**REQUIRED ACTION**
From the data below, return the exact lines starting at the line containing "simp only [Bool.and_eq_true, Bool.not_eq_true']" and ending at the line containing "## Faults -/", both included, and nothing else.

***

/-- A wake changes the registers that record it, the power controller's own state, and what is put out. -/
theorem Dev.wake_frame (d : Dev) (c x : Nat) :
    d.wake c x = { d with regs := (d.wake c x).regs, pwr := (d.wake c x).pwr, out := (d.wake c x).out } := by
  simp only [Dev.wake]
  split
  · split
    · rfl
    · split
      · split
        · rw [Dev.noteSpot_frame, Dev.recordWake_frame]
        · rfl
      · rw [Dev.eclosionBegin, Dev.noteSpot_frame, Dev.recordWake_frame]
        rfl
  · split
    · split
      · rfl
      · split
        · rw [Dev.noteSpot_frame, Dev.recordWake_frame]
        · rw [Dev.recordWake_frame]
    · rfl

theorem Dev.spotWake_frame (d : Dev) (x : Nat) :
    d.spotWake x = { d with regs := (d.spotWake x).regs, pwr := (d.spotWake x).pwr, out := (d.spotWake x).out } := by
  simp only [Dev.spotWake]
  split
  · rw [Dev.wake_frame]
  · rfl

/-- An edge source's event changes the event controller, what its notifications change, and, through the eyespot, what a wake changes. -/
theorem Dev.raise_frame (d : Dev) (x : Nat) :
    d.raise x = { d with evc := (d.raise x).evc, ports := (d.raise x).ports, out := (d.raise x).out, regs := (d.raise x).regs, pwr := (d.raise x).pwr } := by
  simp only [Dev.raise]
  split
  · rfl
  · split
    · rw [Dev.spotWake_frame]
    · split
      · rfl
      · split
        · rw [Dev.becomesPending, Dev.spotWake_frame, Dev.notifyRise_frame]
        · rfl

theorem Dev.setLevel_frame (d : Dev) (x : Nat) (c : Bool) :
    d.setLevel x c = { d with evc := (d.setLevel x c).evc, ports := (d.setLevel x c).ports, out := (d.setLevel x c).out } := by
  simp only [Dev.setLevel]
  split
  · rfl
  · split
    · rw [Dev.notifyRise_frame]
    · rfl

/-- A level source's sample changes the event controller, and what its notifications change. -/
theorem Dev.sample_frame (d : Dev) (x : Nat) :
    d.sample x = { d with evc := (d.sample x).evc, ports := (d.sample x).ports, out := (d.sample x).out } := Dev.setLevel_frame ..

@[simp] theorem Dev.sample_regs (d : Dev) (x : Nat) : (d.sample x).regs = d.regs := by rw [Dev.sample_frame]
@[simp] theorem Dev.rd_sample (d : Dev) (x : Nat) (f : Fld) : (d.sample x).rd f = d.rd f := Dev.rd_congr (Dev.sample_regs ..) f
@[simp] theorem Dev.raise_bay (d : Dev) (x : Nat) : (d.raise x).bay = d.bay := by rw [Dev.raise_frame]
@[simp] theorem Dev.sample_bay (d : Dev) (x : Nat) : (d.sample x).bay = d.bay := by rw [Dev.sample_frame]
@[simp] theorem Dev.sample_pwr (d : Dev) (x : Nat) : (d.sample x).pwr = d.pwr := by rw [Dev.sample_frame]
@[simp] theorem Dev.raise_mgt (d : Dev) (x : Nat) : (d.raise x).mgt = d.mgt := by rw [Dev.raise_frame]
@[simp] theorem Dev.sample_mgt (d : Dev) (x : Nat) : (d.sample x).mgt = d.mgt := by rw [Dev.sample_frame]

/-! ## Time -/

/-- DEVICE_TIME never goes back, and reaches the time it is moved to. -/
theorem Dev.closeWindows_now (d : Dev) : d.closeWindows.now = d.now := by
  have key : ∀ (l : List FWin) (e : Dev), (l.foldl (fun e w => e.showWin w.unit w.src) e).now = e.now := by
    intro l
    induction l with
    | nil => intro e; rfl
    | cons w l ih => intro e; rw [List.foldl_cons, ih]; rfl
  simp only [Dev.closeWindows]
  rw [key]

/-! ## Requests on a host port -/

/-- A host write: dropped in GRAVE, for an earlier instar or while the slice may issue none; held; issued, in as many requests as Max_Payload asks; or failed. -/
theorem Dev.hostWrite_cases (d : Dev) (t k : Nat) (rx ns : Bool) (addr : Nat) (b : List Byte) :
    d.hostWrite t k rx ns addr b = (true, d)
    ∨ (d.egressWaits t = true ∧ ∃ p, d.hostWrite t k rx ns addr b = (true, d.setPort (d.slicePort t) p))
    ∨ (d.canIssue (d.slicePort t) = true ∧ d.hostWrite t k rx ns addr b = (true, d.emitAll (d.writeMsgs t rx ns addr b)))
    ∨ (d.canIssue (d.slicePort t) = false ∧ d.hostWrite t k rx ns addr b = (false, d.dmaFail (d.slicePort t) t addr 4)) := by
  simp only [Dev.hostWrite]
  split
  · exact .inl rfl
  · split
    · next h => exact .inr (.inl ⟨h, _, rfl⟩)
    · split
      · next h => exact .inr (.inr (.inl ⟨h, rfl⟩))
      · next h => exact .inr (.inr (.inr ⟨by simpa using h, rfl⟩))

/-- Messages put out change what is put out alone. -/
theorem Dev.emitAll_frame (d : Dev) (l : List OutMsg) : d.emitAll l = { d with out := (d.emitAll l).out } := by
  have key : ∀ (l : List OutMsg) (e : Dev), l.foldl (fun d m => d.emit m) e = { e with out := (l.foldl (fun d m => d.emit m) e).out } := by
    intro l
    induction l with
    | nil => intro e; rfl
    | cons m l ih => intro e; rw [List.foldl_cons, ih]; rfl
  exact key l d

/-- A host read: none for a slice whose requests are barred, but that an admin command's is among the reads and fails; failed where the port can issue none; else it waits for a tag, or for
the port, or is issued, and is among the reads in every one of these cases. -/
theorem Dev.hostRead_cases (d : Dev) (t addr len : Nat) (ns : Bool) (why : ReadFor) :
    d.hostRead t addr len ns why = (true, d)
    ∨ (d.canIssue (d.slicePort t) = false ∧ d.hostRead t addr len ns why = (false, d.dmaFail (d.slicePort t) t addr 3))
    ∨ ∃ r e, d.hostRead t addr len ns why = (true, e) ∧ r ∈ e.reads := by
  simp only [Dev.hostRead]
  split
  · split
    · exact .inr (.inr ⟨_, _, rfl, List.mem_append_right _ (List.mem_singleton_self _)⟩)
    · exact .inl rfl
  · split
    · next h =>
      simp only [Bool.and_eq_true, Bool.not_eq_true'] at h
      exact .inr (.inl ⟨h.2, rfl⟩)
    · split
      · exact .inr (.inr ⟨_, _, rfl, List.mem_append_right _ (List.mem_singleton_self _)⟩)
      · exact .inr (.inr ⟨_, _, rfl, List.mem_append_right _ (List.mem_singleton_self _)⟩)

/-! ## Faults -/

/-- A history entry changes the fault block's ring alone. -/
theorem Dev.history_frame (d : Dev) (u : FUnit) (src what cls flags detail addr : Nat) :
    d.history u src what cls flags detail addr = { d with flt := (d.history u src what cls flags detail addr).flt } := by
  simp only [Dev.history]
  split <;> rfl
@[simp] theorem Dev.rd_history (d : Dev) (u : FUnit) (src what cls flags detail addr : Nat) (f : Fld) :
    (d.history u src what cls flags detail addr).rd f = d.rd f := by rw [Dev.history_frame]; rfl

***

**THE ANSWER**
      simp only [Bool.and_eq_true, Bool.not_eq_true'] at h
      exact .inr (.inl ⟨h.2, rfl⟩)
    · split
      · exact .inr (.inr ⟨_, _, rfl, List.mem_append_right _ (List.mem_singleton_self _)⟩)
      · exact .inr (.inr ⟨_, _, rfl, List.mem_append_right _ (List.mem_singleton_self _)⟩)

/-! ## Faults -/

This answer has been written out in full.